## [Work task]
Among the records that follow, set down only the lines from the one containing "theorem test_subReg_intoVF : (after" to the one containing "theorem test_rnd : (afterWith", both included, exactly.

## [Records supplied]
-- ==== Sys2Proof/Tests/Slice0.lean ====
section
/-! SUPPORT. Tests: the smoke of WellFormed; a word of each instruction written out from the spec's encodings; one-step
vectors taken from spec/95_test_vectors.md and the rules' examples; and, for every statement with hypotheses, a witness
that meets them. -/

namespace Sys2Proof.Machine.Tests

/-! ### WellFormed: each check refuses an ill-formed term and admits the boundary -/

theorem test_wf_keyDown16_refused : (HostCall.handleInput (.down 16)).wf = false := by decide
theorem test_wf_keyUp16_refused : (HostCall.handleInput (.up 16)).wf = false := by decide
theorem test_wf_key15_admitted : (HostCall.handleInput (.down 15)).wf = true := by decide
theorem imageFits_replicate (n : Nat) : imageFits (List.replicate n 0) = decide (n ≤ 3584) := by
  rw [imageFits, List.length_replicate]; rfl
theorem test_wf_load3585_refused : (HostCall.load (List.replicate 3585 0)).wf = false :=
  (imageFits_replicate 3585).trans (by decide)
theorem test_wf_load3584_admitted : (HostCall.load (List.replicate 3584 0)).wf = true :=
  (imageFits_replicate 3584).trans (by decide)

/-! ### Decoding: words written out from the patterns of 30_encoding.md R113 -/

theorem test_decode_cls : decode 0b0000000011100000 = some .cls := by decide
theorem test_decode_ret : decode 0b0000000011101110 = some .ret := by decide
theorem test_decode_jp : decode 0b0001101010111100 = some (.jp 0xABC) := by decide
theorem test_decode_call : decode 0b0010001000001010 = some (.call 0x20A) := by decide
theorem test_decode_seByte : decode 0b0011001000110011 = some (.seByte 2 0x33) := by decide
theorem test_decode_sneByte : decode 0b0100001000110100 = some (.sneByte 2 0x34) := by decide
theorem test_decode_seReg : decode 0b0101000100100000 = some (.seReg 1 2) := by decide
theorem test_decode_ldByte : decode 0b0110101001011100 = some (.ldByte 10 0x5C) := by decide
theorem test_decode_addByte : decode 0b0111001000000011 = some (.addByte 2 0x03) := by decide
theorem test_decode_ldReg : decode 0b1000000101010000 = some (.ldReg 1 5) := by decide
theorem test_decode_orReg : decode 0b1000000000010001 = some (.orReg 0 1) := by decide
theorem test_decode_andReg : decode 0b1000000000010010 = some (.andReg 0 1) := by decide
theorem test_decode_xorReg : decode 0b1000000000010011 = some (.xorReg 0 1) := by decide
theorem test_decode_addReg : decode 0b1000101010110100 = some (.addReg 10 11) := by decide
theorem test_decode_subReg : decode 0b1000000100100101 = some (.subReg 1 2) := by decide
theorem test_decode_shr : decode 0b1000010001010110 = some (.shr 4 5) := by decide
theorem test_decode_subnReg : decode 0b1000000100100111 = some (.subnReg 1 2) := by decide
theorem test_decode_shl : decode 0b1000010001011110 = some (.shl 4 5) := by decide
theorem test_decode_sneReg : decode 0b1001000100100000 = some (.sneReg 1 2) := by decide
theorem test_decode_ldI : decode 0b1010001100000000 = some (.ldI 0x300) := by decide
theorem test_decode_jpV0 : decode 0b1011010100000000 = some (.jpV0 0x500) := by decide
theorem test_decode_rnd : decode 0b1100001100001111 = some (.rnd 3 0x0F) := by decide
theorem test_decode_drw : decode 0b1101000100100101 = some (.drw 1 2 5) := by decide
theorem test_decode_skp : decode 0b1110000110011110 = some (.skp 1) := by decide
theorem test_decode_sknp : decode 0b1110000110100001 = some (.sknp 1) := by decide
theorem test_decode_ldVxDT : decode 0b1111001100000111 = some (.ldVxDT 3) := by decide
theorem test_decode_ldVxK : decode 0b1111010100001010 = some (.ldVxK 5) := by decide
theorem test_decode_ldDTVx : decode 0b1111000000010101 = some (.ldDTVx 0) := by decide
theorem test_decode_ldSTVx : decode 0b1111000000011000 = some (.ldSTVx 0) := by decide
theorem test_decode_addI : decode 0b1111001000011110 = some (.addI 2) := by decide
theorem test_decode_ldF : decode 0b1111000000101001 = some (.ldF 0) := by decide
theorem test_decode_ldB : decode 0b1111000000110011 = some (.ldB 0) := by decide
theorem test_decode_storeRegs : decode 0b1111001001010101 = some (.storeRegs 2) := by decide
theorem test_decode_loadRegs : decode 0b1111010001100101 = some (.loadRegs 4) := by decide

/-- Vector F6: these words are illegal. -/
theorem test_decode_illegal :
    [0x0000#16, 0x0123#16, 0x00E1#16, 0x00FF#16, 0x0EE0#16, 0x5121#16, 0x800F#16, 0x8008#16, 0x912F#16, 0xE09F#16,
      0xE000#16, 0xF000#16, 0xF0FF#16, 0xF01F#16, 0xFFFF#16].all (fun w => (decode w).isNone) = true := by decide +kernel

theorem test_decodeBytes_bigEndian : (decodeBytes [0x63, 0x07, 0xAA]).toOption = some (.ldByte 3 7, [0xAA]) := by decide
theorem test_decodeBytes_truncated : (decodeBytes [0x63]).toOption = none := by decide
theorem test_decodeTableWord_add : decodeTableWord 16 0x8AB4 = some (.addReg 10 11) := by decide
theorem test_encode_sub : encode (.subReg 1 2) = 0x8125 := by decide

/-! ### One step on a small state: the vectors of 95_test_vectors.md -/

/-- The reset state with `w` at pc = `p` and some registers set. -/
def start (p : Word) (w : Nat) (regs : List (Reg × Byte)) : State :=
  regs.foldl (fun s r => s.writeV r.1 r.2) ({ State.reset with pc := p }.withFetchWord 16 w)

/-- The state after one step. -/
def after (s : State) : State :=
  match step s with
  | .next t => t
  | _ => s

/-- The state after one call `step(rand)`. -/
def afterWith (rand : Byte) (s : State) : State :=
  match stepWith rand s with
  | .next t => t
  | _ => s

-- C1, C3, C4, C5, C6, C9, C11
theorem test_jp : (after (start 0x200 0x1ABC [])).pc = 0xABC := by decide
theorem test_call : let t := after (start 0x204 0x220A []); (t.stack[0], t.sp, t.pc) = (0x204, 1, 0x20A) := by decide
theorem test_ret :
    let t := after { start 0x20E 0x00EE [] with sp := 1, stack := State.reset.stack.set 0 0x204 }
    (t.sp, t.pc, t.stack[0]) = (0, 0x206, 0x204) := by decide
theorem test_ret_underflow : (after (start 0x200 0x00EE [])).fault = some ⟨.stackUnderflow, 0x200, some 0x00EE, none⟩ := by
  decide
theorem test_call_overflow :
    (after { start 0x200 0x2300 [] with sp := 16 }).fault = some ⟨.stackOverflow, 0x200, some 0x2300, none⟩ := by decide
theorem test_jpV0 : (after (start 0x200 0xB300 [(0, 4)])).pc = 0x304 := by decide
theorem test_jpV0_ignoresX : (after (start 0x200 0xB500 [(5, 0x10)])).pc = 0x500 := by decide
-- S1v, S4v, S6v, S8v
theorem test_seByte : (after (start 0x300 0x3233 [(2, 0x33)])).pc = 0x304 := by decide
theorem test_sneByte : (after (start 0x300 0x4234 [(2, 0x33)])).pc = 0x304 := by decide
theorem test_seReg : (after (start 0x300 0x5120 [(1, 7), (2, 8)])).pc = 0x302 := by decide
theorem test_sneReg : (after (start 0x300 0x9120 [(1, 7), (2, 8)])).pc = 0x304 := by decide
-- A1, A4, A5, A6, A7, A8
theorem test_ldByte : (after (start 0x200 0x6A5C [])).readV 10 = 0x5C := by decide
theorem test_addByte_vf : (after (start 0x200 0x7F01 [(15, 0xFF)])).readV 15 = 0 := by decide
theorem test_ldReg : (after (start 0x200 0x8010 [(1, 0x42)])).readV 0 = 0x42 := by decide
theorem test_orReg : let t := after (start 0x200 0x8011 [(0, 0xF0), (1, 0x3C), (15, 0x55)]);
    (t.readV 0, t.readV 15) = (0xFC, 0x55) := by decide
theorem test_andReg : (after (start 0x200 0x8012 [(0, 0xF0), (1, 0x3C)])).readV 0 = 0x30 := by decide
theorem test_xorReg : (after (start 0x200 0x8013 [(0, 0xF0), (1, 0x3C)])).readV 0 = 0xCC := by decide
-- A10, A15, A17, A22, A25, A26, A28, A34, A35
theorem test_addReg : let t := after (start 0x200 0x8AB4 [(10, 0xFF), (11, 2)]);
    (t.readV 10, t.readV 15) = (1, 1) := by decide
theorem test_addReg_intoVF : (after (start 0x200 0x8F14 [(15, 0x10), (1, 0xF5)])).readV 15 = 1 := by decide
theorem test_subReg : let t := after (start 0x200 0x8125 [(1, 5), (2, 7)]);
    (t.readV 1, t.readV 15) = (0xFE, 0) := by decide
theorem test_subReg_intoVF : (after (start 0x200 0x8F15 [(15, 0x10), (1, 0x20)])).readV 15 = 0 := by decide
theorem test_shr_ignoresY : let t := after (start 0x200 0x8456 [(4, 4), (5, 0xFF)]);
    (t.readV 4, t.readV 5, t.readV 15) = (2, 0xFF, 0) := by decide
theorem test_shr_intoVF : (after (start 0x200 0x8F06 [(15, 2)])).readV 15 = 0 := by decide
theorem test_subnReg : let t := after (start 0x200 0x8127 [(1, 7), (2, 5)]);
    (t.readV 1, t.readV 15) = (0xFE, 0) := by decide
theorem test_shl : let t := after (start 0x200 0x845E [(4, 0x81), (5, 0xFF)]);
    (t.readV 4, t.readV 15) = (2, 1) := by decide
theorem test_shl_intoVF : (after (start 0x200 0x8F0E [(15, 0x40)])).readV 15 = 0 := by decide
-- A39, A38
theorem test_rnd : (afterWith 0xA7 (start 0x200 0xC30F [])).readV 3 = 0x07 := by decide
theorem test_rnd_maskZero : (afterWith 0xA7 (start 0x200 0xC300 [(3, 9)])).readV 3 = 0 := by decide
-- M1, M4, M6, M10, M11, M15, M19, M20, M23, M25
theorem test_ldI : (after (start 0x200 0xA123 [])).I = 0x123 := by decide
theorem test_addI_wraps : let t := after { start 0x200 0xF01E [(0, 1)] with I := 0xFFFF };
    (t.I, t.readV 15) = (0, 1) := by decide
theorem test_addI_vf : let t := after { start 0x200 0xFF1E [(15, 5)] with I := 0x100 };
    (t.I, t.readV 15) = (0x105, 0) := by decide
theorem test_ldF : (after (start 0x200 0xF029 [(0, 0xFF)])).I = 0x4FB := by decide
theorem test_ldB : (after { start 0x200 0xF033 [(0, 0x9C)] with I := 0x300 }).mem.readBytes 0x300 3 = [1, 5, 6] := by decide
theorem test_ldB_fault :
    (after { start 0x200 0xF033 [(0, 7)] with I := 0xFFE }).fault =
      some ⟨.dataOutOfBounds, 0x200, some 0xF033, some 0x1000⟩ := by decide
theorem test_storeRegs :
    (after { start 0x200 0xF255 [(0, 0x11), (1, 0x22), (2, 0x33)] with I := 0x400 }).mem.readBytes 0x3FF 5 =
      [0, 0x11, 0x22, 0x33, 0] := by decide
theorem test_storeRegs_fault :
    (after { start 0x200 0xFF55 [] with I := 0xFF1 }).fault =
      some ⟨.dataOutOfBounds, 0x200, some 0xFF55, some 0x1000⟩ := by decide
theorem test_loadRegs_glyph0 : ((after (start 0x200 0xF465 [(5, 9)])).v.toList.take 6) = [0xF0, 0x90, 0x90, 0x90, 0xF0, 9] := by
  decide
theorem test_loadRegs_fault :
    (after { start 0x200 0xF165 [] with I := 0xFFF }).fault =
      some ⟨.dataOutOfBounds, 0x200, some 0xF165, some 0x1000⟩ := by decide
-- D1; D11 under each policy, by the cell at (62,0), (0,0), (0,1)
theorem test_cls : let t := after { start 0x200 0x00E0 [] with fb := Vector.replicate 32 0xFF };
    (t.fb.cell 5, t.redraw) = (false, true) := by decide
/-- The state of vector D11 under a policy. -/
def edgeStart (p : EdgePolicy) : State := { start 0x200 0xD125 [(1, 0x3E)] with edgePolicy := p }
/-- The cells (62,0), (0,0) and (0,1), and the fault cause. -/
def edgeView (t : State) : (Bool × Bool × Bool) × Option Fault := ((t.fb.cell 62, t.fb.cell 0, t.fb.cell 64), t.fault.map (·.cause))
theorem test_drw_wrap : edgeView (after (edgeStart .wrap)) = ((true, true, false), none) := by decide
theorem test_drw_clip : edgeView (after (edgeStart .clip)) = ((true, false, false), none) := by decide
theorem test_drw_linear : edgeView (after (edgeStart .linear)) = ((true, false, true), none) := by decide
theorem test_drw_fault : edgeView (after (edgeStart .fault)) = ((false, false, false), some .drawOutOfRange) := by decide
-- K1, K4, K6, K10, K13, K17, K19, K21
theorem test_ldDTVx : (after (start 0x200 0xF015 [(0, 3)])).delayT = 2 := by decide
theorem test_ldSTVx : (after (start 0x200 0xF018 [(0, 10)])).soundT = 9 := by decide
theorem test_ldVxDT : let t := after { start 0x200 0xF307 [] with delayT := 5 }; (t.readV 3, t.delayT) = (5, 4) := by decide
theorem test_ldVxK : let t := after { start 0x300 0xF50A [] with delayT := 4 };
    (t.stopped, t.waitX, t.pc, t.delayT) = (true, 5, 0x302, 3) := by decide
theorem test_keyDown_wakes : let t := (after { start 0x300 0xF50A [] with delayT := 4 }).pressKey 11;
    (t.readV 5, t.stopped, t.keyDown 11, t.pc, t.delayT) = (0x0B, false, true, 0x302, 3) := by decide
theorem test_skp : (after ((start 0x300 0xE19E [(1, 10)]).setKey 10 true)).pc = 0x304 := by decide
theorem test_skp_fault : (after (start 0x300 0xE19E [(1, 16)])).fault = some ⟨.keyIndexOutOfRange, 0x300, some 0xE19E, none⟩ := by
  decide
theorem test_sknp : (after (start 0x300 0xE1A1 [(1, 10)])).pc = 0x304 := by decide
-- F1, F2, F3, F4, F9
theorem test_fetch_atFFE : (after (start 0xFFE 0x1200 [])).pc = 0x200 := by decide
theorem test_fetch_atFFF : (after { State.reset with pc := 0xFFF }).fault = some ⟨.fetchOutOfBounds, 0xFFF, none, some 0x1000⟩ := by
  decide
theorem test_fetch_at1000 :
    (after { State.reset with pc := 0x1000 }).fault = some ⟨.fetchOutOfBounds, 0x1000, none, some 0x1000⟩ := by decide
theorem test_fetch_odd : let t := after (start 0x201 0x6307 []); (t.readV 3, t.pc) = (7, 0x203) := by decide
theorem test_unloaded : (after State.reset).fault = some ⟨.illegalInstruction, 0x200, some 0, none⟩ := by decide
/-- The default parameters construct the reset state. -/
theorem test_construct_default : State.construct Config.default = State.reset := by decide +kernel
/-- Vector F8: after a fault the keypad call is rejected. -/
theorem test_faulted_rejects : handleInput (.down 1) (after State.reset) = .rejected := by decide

## [Solution to the exercise]
theorem test_subReg_intoVF : (after (start 0x200 0x8F15 [(15, 0x10), (1, 0x20)])).readV 15 = 0 := by decide
theorem test_shr_ignoresY : let t := after (start 0x200 0x8456 [(4, 4), (5, 0xFF)]);
    (t.readV 4, t.readV 5, t.readV 15) = (2, 0xFF, 0) := by decide
theorem test_shr_intoVF : (after (start 0x200 0x8F06 [(15, 2)])).readV 15 = 0 := by decide
theorem test_subnReg : let t := after (start 0x200 0x8127 [(1, 7), (2, 5)]);
    (t.readV 1, t.readV 15) = (0xFE, 0) := by decide
theorem test_shl : let t := after (start 0x200 0x845E [(4, 0x81), (5, 0xFF)]);
    (t.readV 4, t.readV 15) = (2, 1) := by decide
theorem test_shl_intoVF : (after (start 0x200 0x8F0E [(15, 0x40)])).readV 15 = 0 := by decide
-- A39, A38
theorem test_rnd : (afterWith 0xA7 (start 0x200 0xC30F [])).readV 3 = 0x07 := by decide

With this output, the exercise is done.